Our findings collectively identify YTHDF1 as a multifaceted oncogenic driver in OC, functioning as a promoter of tumor progression and an immunosuppressive microenvironment, as well as a mediator of chemoresistance. These attributes position YTHDF1 as a highly compelling candidate for therapeutic targeting. Inhibiting YTHDF1 could provide dual advantages by curbing tumor growth and boosting the effectiveness of both chemotherapy and immunotherapy.

This study has several limitations. Although our findings suggest that YTHDF1 activates the HIF1α/VEGF pathway and promotes M2a macrophage polarization, the underlying signaling mechanisms remain incompletely understood. Further experiments—such as Methylated RNA Immunoprecipitation qPCR (MeRIP-qPCR), RIP, and RNA-seq—are warranted to clarify these pathways in future studies. In addition, while our results are supported by comprehensive analyses and preliminary validation, further efforts are needed to identify downstream effectors and conduct large-scale clinical studies to fully establish the role of YTHDF1 as a diagnostic and therapeutic biomarker in OC. In particular, validation in larger patient cohorts will help clarify its clinical relevance and potential complementary value within existing biomarker-based diagnostic systems.

Conclusion

In conclusion, this study underscores YTHDF1 as a pivotal oncogenic regulator in OC, critically influencing tumor progression, immune evasion, and therapeutic resistance. Elevated YTHDF1 expression is associated with poor prognosis and reduced responsiveness to both chemotherapy and immunotherapy, emphasizing its potential as a prognostic biomarker and therapeutic target. Targeting YTHDF1 could offer a comprehensive strategy to inhibit tumor growth, reprogram the immunosuppressive TME, and enhance treatment efficacy. Further research is needed to validate the clinical relevance of YTHDF1 in larger patient cohorts and to unravel the molecular mechanisms driving OC pathogenesis.

Data Sharing Statement

Data supporting the findings of this study are available from the corresponding author upon reasonable request.

Ethics Approval and Consent to Participate

This study was approved by the Ethics Committee of Shanghai First Maternity and Infant Hospital and informed consent was obtained from the patients. We declare that all methods are reported in accordance with the declaration of Helsinki.

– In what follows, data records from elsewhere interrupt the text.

/-- AW in monitor mode with device 0 disconnected resets the machine at once; with device 0 busy and nothing more to come from
outside it waits, and so does every later step; at whichever character, a disconnected device or a status bit other than end
of buffer resets the machine, and what takes the machine out of program control stops the AW (R274, R334, R366; log 10; log
15 for the turn before an indirect word). -/
def Obligations.AutoloadStops : Prop :=
  (∀ (s u : State) (f : Fields) (a : Word), s.effectiveAddress f = some a → s.monitorMode = true → u = s.addressed f →
    (s.condition 0 = .disconnected → exec (.aw f) s = .next u.resetSystem) ∧
      (s.condition 0 = .busy → s.inputs = [] → s.halt = none →
        ∃ t, exec (.aw f) s = .next t ∧
          t = { u with autoload := some { address := a, assembled := 0#24, count := 0, waiting := false } } ∧
          step t = .next t)) ∧
    (∀ (s : State) (p : Autoload), s.halt = none → s.autoload = some p → s.inputs = [] →
      s.condition 0 = .disconnected → step s = .next (State.resetSystem { s with autoload := none })) ∧
    (∀ (s : State) (p : Autoload) (sb : Word), s.loaderReads p sb → sb.getMsbD 0 = false → leftByte sb ≠ 0#12 →
      ∃ m : State, step s = .next m.resetSystem ∧
        m = { s with autoload := none, ex := s.ex &&& 0b100#3, devices := m.devices }) ∧
    ∀ (s u : State) (p : Autoload) (batch : List HostEvent) (rest : List (List HostEvent)), s.halt = none →
      s.autoload = some p → s.inputs = batch :: rest →
      u = State.events { s with autoload := none, inputs := rest } batch →
      u.halt ≠ none → step s = .next { u with autoload := some p }

/-! ## Timer, channel, power -/

/-- The interval timer: a sense delivers its value in bits 10 to 23 without changing it, with EX[22:23] = 00; one step counts it
modulo 2**14, wired or not; at each multiple of the interval its interrupt bit, if it has one, is set (R326 to R328; the phase
is the model's reading, log 18; that it answers as available under any number, log 42). -/
def Obligations.IntervalTimer : Prop :=
  (∀ (s u : State) (f : Fields) (a : Word), s.effectiveAddress f = some a → s.monitorMode = true → u = s.addressed f →
    s.cfg.timerDevice = some (a.toNat / 64 % 2 ^ s.cfg.deviceBits) → a.toNat % 4 = 0 →
    ∃ t, exec (.io f) s = .next t ∧ (t.reg f.w).toNat = s.timer.toNat ∧ t.timer = s.timer ∧
      t.ex.getMsbD 0 = s.ex.getMsbD 0 ∧ t.ex.getMsbD 1 = false ∧ t.ex.getMsbD 2 = false ∧
      SameRegistersBut [f.w] u t ∧ SameStore u t ∧ t = { u with regs := t.regs, ex := t.ex }) ∧
    ∀ (s t : State), t = s.timerStep →
      t.timer.toNat = (s.timer.toNat + 1) % 2 ^ 14 ∧
        (∀ b, b < 24 → t.ir.getMsbD b =
          (s.ir.getMsbD b || decide (s.cfg.timerIrBit = some b ∧ 3 ≤ b ∧ t.timer.toNat % 2 ^ s.timerInterval = 0))) ∧
        t = { s with timer := t.timer, ir := t.ir }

All in vivo experiments were conducted in accordance with the guidelines of the National Institutes of Health for the care and use of laboratory animals and were approved by the Animal Care Committee of Tongji University.

Acknowledgments

We sincerely thank the public databases, including TCGA, GEO, GEPIA, LinkedOmics, TCIA, Kaplan-Meier Plotter, TISCH2 and CPADS database for providing open access.

Author Contributions

All authors made a significant contribution to the work reported, whether that is in the conception, study design, execution, acquisition of data, analysis and interpretation, or in all these areas; took part in drafting, revising or critically reviewing the article; gave final approval of the version to be published; have agreed on the journal to which the article has been submitted; and agree to be accountable for all aspects of the work.

Funding

This research did not receive any specific grant from funding agencies in the Public, Commercial, or Not-for-Profit Sectors.

Disclosure

The authors declare no conflicts of interest in relation to the publication of this paper.